What would the community suggest for a small diode engraver for flat and rotating objects? I realize it’s probably best to get a 5W diode (20W model from my understanding).

Any opinions, thoughts, and advice would be appreciated.

Thanks!

5 watt Diode’s run from 20-40 watt input and you get from 4-5.5 watt output. You can get up to 7 from JTech and there’s some more powerful out there I am sure.

I have an AtomStack A5 pro and I wouldn’t recommend it. Lots of play in the gantry with no way to adjust it, no factory way of adding a roller. You cannot permanently write to the controller. Anything you write will be reset when powered off and on again.

Ortur has a roller you can buy and their support hangs out in this forum to provide some support. There seems to be a grounding issue with them so I don’t know if they’ve fixed/addressed it yet.

Just giving you my two cents.

Thanks Willie, the rollers aren’t eccentric like they are on the 3D printer? On all the 3D printers I own with those 3 wheel set ups you can rotate them to be tighter on the rail to take up any slop, is that not the case here or it is, but still doesn’t resolve the issue?
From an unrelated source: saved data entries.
-- ==== Sys2Proof/Machine/Fwc.lean ====
section
/-! DEFINITION. Firmware control: image transfer and proof, slots, live activation, configuration blocks, life-cycle and
tamper (spec/17_firmware_configuration.md). -/
namespace Sys2Proof.Machine
namespace State

/-! ### Registers that show flash and fuses -/

/-- FWC_SLOTk (R500). -/
def slotView (s : State) (k : Nat) : Word :=
  let f := s.fwc.flash
  let (st, failed) := f.slotState k
  let svn := if s.headerOk k then f.svn k else 0
  Word.ofN (st + 2 ^ 3 * bit01 failed + 2 ^ 4 * bit01 (s.fwc.booted == some k) + 2 ^ 5 * f.okCount k + 2 ^ 20 * svn)

/-- FWC_BITMAP: the sixteen pieces that FWC_BITMAP_SEL selects (R500). -/
def bitmapView (s : State) : Word :=
  let k := s.fld Reg.FWC_BITMAP_SEL_SLOT
  let g := s.fld Reg.FWC_BITMAP_SEL_GROUP
  Word.ofN (s.fwc.flash.groupStates k (g / 8) / 4 ^ (16 * (g % 8)) % 2 ^ 32)

/-- FWC_CFG_STAT (R500). -/
def cfgStat (s : State) : Word :=
  let (b, g) := s.fwc.flash.activeCfg
  ((s.reg Reg.FWC_CFG_STAT).setField 0 0 b).setField 16 1 g

/-- FWC_KEYSTAT (R500). -/
def keyStat (s : State) : Word :=
  Word.ofN (s.fuses.keyValid % 16 + 2 ^ 4 * (s.fuses.keyRevoked % 16) + 2 ^ 8 * s.fuses.minSvn)

/-- FWC_LC_STAT (R500); the read clears REASON. -/
def readLcStat (s : State) : Word × State :=
  let (w, s1) := s.readGeneric Reg.FWC_LC_STAT
  (w.setField 2 0 s.fuses.lifecycle, s1)

/-- A read by an agent in the FWC block at BAR0 offset o. -/
def fwcRead (s : State) (o : Nat) : Word × State :=
  let r := o - 0x80000
  if r = 0x20 ∨ r = 0x28 then (s.slotView ((r - 0x20) / 8), s)
  else if r = 0x38 then (s.bitmapView, s)
  else if r = 0x68 then (s.cfgStat, s)
  else if r = 0x78 then s.readLcStat
  else if r = 0x80 then (s.keyStat, s)
  else s.readGeneric o

/-! ### Image transfer (R479 to R481) -/

/-- The operation of FWC_XFER_CMD ends, or stands, with a result (R500). -/
def xferResult (s : State) (busy result : Nat) : State :=
  (s.setFld Reg.FWC_XFER_CMD_BUSY busy).setFld Reg.FWC_XFER_CMD_RESULT result

/-- STATE of a slot. -/
def slotSt (s : State) (k : Nat) : Nat := (s.fwc.flash.slotState k).1

/-- Whether a STAGE of either slot is in progress; operations on the slots are then not allowed (log 51).
(DEDUCED, log 51) -/
def stagingNow (s : State) : Bool := s.fwc.staging.isSome

/-- BEGIN on slot k (R479). (DEDUCED, log 51 and 54) -/
def beginXfer (s : State) (k : Nat) : State :=
  if s.fwc.booted = some k ∨ 4 ≤ s.slotSt k ∨ s.stagingNow then s.xferResult 0 2
  else
    let s1 := s.setFlash (s.fwc.flash.putSlot k 1)
    { s1 with fwc := { s1.fwc with erasing := some k } }.xferResult 1 0

/-- The erase of a slot ends (R479). (DEDUCED, log 54) -/
def eraseDone (s : State) (ok : Bool) : State :=
  match s.fwc.erasing with
  | none => s
  | some k =>
    let s1 := { s with fwc := { s.fwc with erasing := none } }
    if ok then (s1.setFlash ((s1.fwc.flash.eraseSlot k).putSlot k 2)).xferResult 0 1 else s1.xferResult 0 3

/-- ABORT on slot k (R479, R482). -/
def abortXfer (s : State) (k : Nat) : State :=
  if (s.slotSt k = 2 ∨ s.slotSt k = 3) ∧ ¬ s.stagingNow then (s.setFlash (s.fwc.flash.putSlot k 0)).xferResult 0 1
  else s.xferResult 0 2

/-- A write of FWC_PIECE_CMD (R480). -/
def writePiece (s : State) (a : Nat) (w : Word) : State :=
  if ¬ (isSteward a || a == 51 || a == 52) ∨ s.isSet Reg.FWC_PIECE_STAT_BUSY then s.reject a Reg.FWC_PIECE_CMD
  else
    let (l, s1) := s.shelfOctets (256 * w.field 23 16) 256
    let s2 := { s1 with fwc := { s1.fwc with
      job := some { slot := w.field 15 15, piece := w.field 14 0, octets := l } } }
    s2.setFld Reg.FWC_PIECE_STAT_BUSY 1

/-- A slot whose every piece is OK becomes COMPLETE (R481). -/
def settleComplete (s : State) (k : Nat) : State :=
  let f := s.fwc.flash
  if s.headerOk k ∧ f.slotState k = (2, (f.slotState k).2)
      ∧ (List.range (1 + f.tablePieces k + f.bodyPieces k)).all (fun p => f.pieceState k p == 2) then
    (s.setFlash (f.putSlot k 3)).raise 190
  else s

/-- Pieces p of a list that satisfy c take a state. -/
def markPieces (f : Flash) (k v : Nat) (c : Nat → Bool) (ps : List Nat) : Flash :=
  (ps.filter c).foldl (fun f p => f.putPieceState k p v) f

/-- The table is checked once its last piece is present (R481). (DEDUCED, log 54) -/
def settleTable (s : State) (k : Nat) : State :=
  let f := s.fwc.flash
  let table := (List.range (f.tablePieces k)).map (· + 1)
  if s.headerOk k ∧ table.all (fun p => f.pieceState k p != 0) ∧ table.any (fun p => f.pieceState k p == 1) then
    if f.tableDigest k = beAt (f.piece k 0) 32 48 then s.setFlash (markPieces f k 2 (fun _ => true) table)
    else (s.setFlash (markPieces f k 0 (fun _ => true) table)).raise 191
  else s

/-- Once the header is accepted, pending pieces beyond the image return to NONE (R481). -/
def settleBeyond (s : State) (k : Nat) : State :=
  let f := s.fwc.flash
  let n := 1 + f.tablePieces k + f.bodyPieces k
  s.setFlash (markPieces f k 0 (fun p => f.pieceState k p == 1) ((List.range (24576 - n)).map (· + n)))

/-- Whether the digest table of a slot is known. -/
def tableOk (s : State) (k : Nat) : Bool :=
  s.headerOk k && (List.range (s.fwc.flash.tablePieces k)).all (fun i => s.fwc.flash.pieceState k (1 + i) == 2)

/-- The result of a piece and the REASON that goes with it (R480). (DEDUCED, log 54) -/
def judgePiece (s : State) (j : PieceJob) : Nat × Nat :=
  let f := s.fwc.flash
  let t := f.tablePieces j.slot
  if s.slotSt j.slot ≠ 2 ∨ 24576 ≤ j.piece ∨ (s.headerOk j.slot ∧ 1 + t + f.bodyPieces j.slot ≤ j.piece) then (6, 0)
  else if f.pieceState j.slot j.piece = 2 then (2, 0)
  else if j.piece = 0 then
    let reason := s.headerReason j.octets
    if reason = 0 then (1, 0) else (5, reason)
  else if s.tableOk j.slot ∧ t < j.piece then
    (if Config.sha384 j.octets = f.bodyDigest j.slot (j.piece - 1 - t) then (1, 0) else (4, 0))
  else (3, 0)

/-- The piece is judged, stored where it may be, and reported (R480, R481). -/
def pieceDone (s : State) : State :=
  match s.fwc.job with
  | none => s
  | some j =>
    let (res, reason) := s.judgePiece j
    let f := s.fwc.flash
    let s1 := if res = 1 ∨ res = 3 then
        s.setFlash ((f.putPiece j.slot j.piece j.octets).putPieceState j.slot j.piece (if res = 1 then 2 else 1))
      else s
    let s2 := { s1 with fwc := { s1.fwc with job := none } }
    let s3 := s2.setReg Reg.FWC_PIECE_STAT (Word.ofN (j.piece + 2 ^ 15 * j.slot + 2 ^ 16 * res + 2 ^ 19 * reason))
    let s4 := s3.raise (if res ≤ 3 then 188 else 189)
    let s5 := if res = 1 ∧ j.piece = 0 then s4.settleBeyond j.slot else s4
    if res = 1 ∨ res = 3 then (s5.settleTable j.slot).settleComplete j.slot else s5

/-- The slot and number of the pending body piece that is read back next: the lowest of the lowest slot (R481). -/
def nextPending (s : State) : Option (Nat × Nat) :=
  let f := s.fwc.flash
  (([0, 1].filter (fun k => s.slotSt k == 2 && s.tableOk k)).flatMap (fun k =>
    ((List.range (f.bodyPieces k)).map (· + (1 + f.tablePieces k))).filterMap (fun p =>
      if f.pieceState k p = 1 then some (k, p) else none))).head?

/-- A pending body piece is read back and judged (R481). -/
def pendingCheck (s : State) : State :=
  match s.nextPending with
  | none => s
  | some (k, p) =>
    let f := s.fwc.flash
    if Config.sha384 (f.piece k p) = f.bodyDigest k (p - 1 - f.tablePieces k) then
      (s.setFlash (f.putPieceState k p 2)).settleComplete k
    else (s.setFlash (f.putPieceState k p 0)).raise 189

/-! ### Slots and live activation (R482 to R488) -/

/-- Whether a slot other than k is STAGED, NEXT_BOOT or TRIAL (R482). -/
def otherTaken (s : State) (k : Nat) : Bool := decide (4 ≤ s.slotSt (1 - k) ∧ s.slotSt (1 - k) ≤ 6)

/-- Whether some enabled task has an entry point in the running image's table that the image of slot k gives otherwise
(R485). -/
def entriesDiffer (s : State) (k : Nat) : Bool :=
  match s.fwc.running with
  | none => false
  | some r =>
    let old := s.fwc.flash.entryTable r
    let new := s.fwc.flash.entryTable k
    old.any (fun x => x.1 < 1024 && s.isSet (Reg.TALUS_TCFG_EN x.1) && new.find? (fun y => y.1 == x.1) != some x)

/-- STAGE of slot k (R485). (DEDUCED, log 51) -/
def stage (s : State) (k : Nat) : State :=
  if s.slotSt k ≠ 3 ∨ s.fwc.running = some k ∨ s.stagingNow ∨ s.otherTaken k
      ∨ (List.range 12).any (fun c => s.isSet (Reg.PRC_CLS_IMG_VALID c)) ∨ s.entriesDiffer k then s.xferResult 0 2
  else
    let st : Staging := { slot := k, standby := 1 - s.fld Reg.TALUS_CTRL_ACTIVE_SE }
    { s with fwc := { s.fwc with staging := some st } }.xferResult 1 0

/-- A steward switches to a bank and starts there at word 0. -/
def restartSteward (s : State) (i bank : Nat) : State :=
  let e := 48 + i
  let s1 := (s.endTask e).modEngine e (fun g => { g with bank := bank })
  (s1.setFld (Reg.CE_CTRL_BANK e) bank).startSteward i

/-- The image a steward runs. (DEDUCED, log 55) -/
def stewardImage (s : State) (i : Nat) : Option Nat := if i = 0 then s.fwc.image0 else s.fwc.image1

/-- s with the image a steward runs. -/
def setImage (s : State) (i : Nat) (k : Option Nat) : State :=
  { s with fwc := if i = 0 then { s.fwc with image0 := k } else { s.fwc with image1 := k } }

/-- The programs of the image of slot k are written into every inactive bank (R485 step 1). -/
def loadInactive (s : State) (k : Nat) : State :=
  let f := s.fwc.flash
  let other (s : State) (e : Nat) : Nat := 1 - (s.engine e).bank
  let s1 := (List.range 48).foldl (fun s e => s.loadProgram e (other s e) 0 ((f.engineProgram k e).getD [])) s
  let stw := (f.part k 1 (fun _ => true)).getD []
  [48, 49].foldl (fun s e => s.loadProgram e (other s e) 0 stw) s1

/-- The standby steward starts the staged image (R485 steps 1 to 3). -/
def firstStart (s : State) : State :=
  match s.fwc.staging with
  | none => s
  | some st =>
    if st.started then s
    else
      let s1 := s.loadInactive st.slot
      let s2 := s1.restartSteward st.standby (1 - (s1.engine (48 + st.standby)).bank)
      let s3 := s2.setImage st.standby (some st.slot)
      { s3 with fwc := { s3.fwc with staging := some { st with started := true }, migrated := false } }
I just assumed it would be as stable if not more than my 3D printers because it doesn’t have a giant Z-axis.

Mike

Atom Stack has no connections for that roller at all. in my opnion.You could solder onto the board I’m sure but it’s just not worth it.

EDIT: Got ya, am a wee bit hungover. No, the wheels are not eccentric to take up any slack, they are simply fixed.

Willie is Wrong. On the Atomstack A5 the bottom rollers on each the three sets of rollers are mounted on eccentric centers. The installation manual explains (in Chinglish) how to adjust them so that if the machine is tilted to a 45 degree angle the brackets slide at a constant speed.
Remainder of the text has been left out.